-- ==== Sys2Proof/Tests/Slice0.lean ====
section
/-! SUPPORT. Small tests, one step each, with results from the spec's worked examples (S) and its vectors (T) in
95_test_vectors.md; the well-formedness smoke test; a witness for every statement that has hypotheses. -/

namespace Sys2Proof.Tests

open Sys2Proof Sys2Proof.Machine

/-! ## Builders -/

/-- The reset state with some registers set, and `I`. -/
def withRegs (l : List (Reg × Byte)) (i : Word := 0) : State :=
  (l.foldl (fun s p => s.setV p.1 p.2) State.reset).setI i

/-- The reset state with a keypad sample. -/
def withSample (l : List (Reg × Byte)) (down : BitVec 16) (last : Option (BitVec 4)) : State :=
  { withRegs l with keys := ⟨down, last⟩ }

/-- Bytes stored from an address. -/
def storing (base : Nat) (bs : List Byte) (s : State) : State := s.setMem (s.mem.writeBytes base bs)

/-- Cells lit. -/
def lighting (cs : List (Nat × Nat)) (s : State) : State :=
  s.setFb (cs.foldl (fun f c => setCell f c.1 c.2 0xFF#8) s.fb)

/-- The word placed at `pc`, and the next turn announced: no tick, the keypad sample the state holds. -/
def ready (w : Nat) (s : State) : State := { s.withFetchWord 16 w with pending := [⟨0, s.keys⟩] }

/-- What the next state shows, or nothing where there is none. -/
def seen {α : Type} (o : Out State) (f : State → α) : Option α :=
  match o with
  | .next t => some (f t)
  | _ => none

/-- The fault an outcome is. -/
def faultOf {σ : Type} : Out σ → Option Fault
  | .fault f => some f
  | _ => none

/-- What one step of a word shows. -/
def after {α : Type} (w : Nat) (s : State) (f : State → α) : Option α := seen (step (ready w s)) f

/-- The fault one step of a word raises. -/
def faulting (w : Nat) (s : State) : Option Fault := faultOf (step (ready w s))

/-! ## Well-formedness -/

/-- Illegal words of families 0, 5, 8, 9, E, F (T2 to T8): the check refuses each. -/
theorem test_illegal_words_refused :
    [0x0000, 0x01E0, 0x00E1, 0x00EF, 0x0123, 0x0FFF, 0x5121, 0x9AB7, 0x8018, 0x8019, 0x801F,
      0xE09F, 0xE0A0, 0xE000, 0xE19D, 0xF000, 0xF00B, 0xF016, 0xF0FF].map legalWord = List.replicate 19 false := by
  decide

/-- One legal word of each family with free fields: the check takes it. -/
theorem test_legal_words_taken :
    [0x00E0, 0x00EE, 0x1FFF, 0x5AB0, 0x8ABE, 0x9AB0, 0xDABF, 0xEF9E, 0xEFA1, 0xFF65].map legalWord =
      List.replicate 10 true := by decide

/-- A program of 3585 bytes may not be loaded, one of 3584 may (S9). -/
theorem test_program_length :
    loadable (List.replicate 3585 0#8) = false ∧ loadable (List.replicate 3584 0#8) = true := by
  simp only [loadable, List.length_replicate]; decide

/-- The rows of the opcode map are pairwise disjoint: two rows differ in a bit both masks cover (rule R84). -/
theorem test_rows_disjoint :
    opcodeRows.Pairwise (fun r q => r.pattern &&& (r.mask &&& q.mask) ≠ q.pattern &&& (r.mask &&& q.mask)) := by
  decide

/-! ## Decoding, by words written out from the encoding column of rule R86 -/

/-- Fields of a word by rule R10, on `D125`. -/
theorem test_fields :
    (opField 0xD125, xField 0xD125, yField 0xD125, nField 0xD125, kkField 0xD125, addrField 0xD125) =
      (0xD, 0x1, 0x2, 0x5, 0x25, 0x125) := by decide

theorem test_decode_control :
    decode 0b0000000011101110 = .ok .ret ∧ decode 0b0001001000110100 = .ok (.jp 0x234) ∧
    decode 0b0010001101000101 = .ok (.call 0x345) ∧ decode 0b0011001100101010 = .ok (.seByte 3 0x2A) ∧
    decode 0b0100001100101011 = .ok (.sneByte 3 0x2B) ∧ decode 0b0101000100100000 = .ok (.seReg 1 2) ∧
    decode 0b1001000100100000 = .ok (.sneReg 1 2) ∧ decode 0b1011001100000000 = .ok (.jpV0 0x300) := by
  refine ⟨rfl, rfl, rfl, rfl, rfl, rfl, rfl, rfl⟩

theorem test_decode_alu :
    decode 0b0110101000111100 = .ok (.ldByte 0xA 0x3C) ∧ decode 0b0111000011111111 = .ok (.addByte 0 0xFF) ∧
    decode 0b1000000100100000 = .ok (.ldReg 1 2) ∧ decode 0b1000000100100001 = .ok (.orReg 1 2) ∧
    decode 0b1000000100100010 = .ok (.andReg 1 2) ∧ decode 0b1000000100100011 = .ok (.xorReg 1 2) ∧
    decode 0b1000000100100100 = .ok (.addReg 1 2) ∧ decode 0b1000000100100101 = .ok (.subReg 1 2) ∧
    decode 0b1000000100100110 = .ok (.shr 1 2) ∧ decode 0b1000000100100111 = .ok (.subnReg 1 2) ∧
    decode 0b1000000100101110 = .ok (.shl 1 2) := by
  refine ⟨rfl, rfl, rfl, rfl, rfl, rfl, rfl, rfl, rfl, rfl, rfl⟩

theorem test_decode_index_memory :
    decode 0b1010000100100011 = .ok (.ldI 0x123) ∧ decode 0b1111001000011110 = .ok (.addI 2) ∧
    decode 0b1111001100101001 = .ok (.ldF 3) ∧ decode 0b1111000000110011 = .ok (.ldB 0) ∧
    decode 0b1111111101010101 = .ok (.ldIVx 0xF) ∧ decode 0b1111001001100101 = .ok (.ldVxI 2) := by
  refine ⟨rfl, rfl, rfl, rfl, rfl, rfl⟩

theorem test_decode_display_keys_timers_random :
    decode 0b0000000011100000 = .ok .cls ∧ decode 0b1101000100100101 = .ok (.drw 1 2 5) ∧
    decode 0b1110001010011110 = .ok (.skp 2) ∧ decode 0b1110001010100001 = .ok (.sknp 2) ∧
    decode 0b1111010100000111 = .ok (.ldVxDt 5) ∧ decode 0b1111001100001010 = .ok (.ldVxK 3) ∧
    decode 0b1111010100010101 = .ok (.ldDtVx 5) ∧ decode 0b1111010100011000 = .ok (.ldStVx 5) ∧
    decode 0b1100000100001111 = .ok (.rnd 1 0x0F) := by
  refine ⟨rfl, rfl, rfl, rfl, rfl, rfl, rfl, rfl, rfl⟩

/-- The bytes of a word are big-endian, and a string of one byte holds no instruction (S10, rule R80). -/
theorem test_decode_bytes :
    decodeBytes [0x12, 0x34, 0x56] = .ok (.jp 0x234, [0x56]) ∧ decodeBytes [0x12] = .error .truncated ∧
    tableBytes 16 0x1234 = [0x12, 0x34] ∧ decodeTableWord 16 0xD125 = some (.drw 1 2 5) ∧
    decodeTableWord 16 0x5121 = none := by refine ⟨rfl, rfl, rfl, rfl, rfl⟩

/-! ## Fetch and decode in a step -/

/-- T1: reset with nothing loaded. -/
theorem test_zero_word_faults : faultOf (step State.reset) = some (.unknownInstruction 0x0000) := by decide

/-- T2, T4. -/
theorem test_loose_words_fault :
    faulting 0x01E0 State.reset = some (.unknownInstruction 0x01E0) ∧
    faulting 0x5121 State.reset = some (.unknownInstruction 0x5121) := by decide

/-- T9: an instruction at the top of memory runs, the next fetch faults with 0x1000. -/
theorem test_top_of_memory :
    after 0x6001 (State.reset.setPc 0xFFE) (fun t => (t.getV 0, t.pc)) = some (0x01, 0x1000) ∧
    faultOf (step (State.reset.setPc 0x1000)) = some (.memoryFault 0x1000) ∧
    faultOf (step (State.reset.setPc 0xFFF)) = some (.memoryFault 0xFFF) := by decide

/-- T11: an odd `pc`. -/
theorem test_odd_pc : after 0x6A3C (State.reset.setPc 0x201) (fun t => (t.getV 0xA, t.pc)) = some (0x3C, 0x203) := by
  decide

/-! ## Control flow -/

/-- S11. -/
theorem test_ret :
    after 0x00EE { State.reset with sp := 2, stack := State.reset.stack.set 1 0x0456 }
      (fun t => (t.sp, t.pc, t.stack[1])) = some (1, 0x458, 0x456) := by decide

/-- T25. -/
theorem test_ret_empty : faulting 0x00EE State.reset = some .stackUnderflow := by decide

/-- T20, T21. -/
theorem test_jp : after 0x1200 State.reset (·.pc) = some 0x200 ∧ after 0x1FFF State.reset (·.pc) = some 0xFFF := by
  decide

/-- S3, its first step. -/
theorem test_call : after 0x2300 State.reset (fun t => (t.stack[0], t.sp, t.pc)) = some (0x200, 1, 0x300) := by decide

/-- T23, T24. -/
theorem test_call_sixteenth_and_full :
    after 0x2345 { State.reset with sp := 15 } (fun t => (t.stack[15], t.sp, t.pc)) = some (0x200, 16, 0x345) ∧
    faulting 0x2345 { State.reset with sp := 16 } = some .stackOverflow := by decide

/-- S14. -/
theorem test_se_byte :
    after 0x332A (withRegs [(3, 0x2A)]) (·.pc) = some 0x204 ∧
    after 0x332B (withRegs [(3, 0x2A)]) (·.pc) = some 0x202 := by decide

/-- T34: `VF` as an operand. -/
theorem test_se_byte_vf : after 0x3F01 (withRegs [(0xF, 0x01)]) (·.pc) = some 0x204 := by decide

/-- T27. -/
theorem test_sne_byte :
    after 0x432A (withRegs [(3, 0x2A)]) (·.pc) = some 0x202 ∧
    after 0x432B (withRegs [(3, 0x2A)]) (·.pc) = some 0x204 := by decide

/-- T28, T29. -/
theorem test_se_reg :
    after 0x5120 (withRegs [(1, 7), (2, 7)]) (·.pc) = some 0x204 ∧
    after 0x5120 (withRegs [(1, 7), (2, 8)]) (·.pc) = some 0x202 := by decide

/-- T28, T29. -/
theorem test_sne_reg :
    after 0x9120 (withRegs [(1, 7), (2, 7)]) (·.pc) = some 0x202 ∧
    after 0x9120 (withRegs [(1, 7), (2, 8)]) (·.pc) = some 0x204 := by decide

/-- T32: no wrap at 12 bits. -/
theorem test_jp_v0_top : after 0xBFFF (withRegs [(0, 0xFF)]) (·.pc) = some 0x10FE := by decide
__________________________________________________
*Your assignment*
Show every line in the records above that contains the word "shows".

*Exercise answer*
/-- What the next state shows, or nothing where there is none. -/
/-- What one step of a word shows. -/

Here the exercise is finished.